Эдит Несбит - Дети железной дороги
– Мне полегчало, – объявил он. – И я помню все, что случилось. – Он попытался встать, но тут же со стоном вновь опустился на прежнее место. – Проклятье, я вроде ногу сломал.
– Ты что, здесь упал? – шмыгнула носом Филлис.
– Я не ребенок, чтоб падать, – возмутило ее предположение «гончего». – Просто меня в темноте подсек чертов провод. А когда я попробовал встать, то не смог. Вот и уселся здесь. Ох, ангел ты мой крылатый, больно-то как! – взвыл он, едва попытавшись пошевелить ногой. – Как вас-то сюда занесло? – спросил он у детей.

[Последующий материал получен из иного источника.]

-- ==== Sys2Proof/Word.lean ====
section
/-! DEFINITION. The smallest units of the station loop: a byte, and the forms a number of the manual takes. -/

namespace Sys2Proof

/-- A byte of a cell or of a table entry (02, "Cell and record layouts"). -/
abbrev Byte := BitVec 8

/-- A 16-bit word: a sheet word, a balance, a check word (R17, R71). -/
abbrev Word16 := BitVec 16

end Sys2Proof
end

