-- ==== Sys2Proof/Syntax.lean ====
section
/-! DEFINITION. The commands of the block: one constructor for each row of spec/opcode_table.json, and the data they carry. -/

namespace Sys2Proof

/-- Bytes 0 to 17 of a cell of the station loop (02, "Cell"); bytes 18 and 19 are computed from them (R17). -/
structure Cell where
  /-- byte 0, the destination address -/
  dest : Byte
  /-- byte 1, the source address -/
  src : Byte
  /-- byte 2: bits 0 to 6 the kind code, bit 7 the passed flag -/
  kind : Byte
  /-- byte 3 -/
  tag : Byte
  /-- bytes 4 to 17 -/
  payload : List Byte
  deriving DecidableEq, Repr, Inhabited

/-- The state a station's STATUS reports (02, "Station payloads"). -/
inductive StationState where
  | ready | empty | jam | fault
  deriving DecidableEq, Repr, Inhabited

/-- The five units that act on a pitch notice (R4, R59). -/
inductive Receiver where
  | track | collation | account | line | loop
  deriving DecidableEq, Repr, Inhabited

/-- The commands. Each is one whole step of the part. The request rows (load to noticeMask) are the dispatcher's taking of the
oldest management cell, whose fields are in that cell (R25, log 9). -/
inductive Instr where
  /-- RESET_N falls, or power-up (R16). -/
  | coldReset
  /-- A rising edge of PITCH (R3). `elapsed`: the time since the last command in 10 us units (log 5). `order`: the order in
  which the five units take the pitch notice, each once; those it leaves out come after (R4 gives no order; log 6). -/
  | pitchMark (elapsed : Nat) (order : List Receiver)
  /-- A rising edge of INDEX (R5). -/
  | index
  /-- PHASE_A and PHASE_B take these levels (R8). -/
  | encoderStep (a b : Bool)
  /-- A fall of ESTOP_N (R15). -/
  | estopAssert
  /-- A rise of ESTOP_N (R15). -/
  | estopRise
  /-- The end of the 20 ms release timer (R15). -/
  | estopReleaseTimerExpiry
  /-- The open period reaches 65,535 units (R10). -/
  | meterStallEntry
  /-- The index search count stands at POCKETS+2 (R7). -/
  | indexSearchExpiry
  /-- A set's pitches since order stand at its deadline (R80). -/
  | setDeadlineExpiry
  /-- The 500th clean pitch (R151). -/
  | cleanPitchCountExpiry
  /-- The end of the recovery hold (R158). -/
  | recoveryHoldExpiry
  /-- The end of the 10 ms roll timer (R21). -/
  | rollTimerExpiry
  /-- A cell arrives whose bytes 18 and 19 are `crc`, not its CRC (R17). -/
  | crcErrorDiscard (c : Cell) (crc : Word16)
  /-- A good cell whose destination is not 0 (R18). -/
  | forwardedCell (c : Cell)
  /-- A good ROLL from 0 to 0 (R22). -/
  | rollReturn (serial : Byte) (mask : BitVec 64)
  /-- A good cell to 0 of an unusable source and kind (R19). -/
  | unknownKindCell (src kind : Byte)
  /-- A SHEET report (R73): source, and the payload's fields. -/
  | sheet (src : Byte) (seq : BitVec 24) (page total : Byte) (word : Word16) (quality : Byte) (double : Bool)
  /-- A DONE report (R95). -/
  | done (src pocket subtype result : Byte) (thickness : Word16) (bin : Byte)
  /-- An ENVREAD report (R97). -/
  | envread (src pocket : Byte) (key : BitVec 32) (noRead : Byte)
  /-- A STATUS report (R19, R23). -/
  | status (src : Byte) (state : StationState) (detail : Byte)
  /-- BIN REPORT 1 (R137). -/
  | binEmptied (src bin : Byte)
  /-- BIN REPORT 2 (R138). -/
  | binOffline (src bin : Byte)
  /-- BIN REPORT 3 (R138). -/
  | binOnline (src bin : Byte)
  /-- A good management cell to 0 (R25). -/
  | managementCellArrival (c : Cell)
  /-- The dispatcher takes a LOAD (R36). -/
  | load
  /-- … a COMMIT (R37). -/
  | commit
  /-- … a READ (R28). -/
  | read
  /-- … an ACCT-A (R55). -/
  | acctA
  /-- … an ACCT-B (R56). -/
  | acctB
  /-- … a PULL ADD (R66). -/
  | pullAdd
  /-- … a PULL REMOVE (R67). -/
  | pullRemove
  /-- … a RECALL (R64). -/
  | recallRequest
  /-- … a STAGE (R48). -/
  | stage
  /-- … a HOLD (R49). -/
  | hold
  /-- … a HOLD RELEASE (R49). -/
  | holdRelease
  /-- … a START (R147). -/
  | start
  /-- … a STOP (R148). -/
  | stop
  /-- … a CUT (R149). -/
  | cut
  /-- … a FEEDER ENABLE (R113). -/
  | feederEnable
  /-- … a FEEDER DISABLE (R113). -/
  | feederDisable
  /-- … a CLOSE GROUP (R142). -/
  | closeGroup
  /-- … a RESTART GROUP (R143). -/
  | restartGroup
  /-- … a CLEAR FAULT (R154). -/
  | clearFault
  /-- … a FETCH (R167). -/
  | fetch
  /-- … a CLEAR RUN (R170). -/
  | clearRun
  /-- … a DEVICE RESET (R33). -/
  | deviceReset
  /-- … a NOTICE MASK (R32). -/
  | noticeMask
  /-- The dispatcher places a waiting REPLY (R25, R167). -/
  | replyPlace
  /-- The cell being sent on LOOP_OUT has been sent (R20). -/
  | cellSent
  /-- The accepted DEVICE RESET takes effect (R33). -/
  | deviceResetEffect
  /-- RESET_N rises (R15, R34). -/
  | coldResetEnd
  /-- A BIN REPORT of a report code other than 1, 2, 3 (R139). -/
  | unknownBinReport (src code bin : Byte)
  deriving DecidableEq, Repr

end Sys2Proof
end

– Мы увидали, как все вы зашли в туннель, а потом перешли по холму на другую сторону посмотреть, как вы выйдете. Остальные вышли, а ты – нет. Короче, мы вроде спасательного отряда, – гордо выпятил грудь Питер.
– Ну, в таком случае, вы ребята неробкие, – заметил мальчик.
– Да ладно тебе, – проявил скромность Питер. – Лучше скажи, ты идти-то сможешь, если мы станем тебя поддерживать?
– Попытаюсь, – ответил «гончий».
Он попытался, однако стоять мог лишь на здоровой ноге, а поврежденная при падении была неестественно вывернута.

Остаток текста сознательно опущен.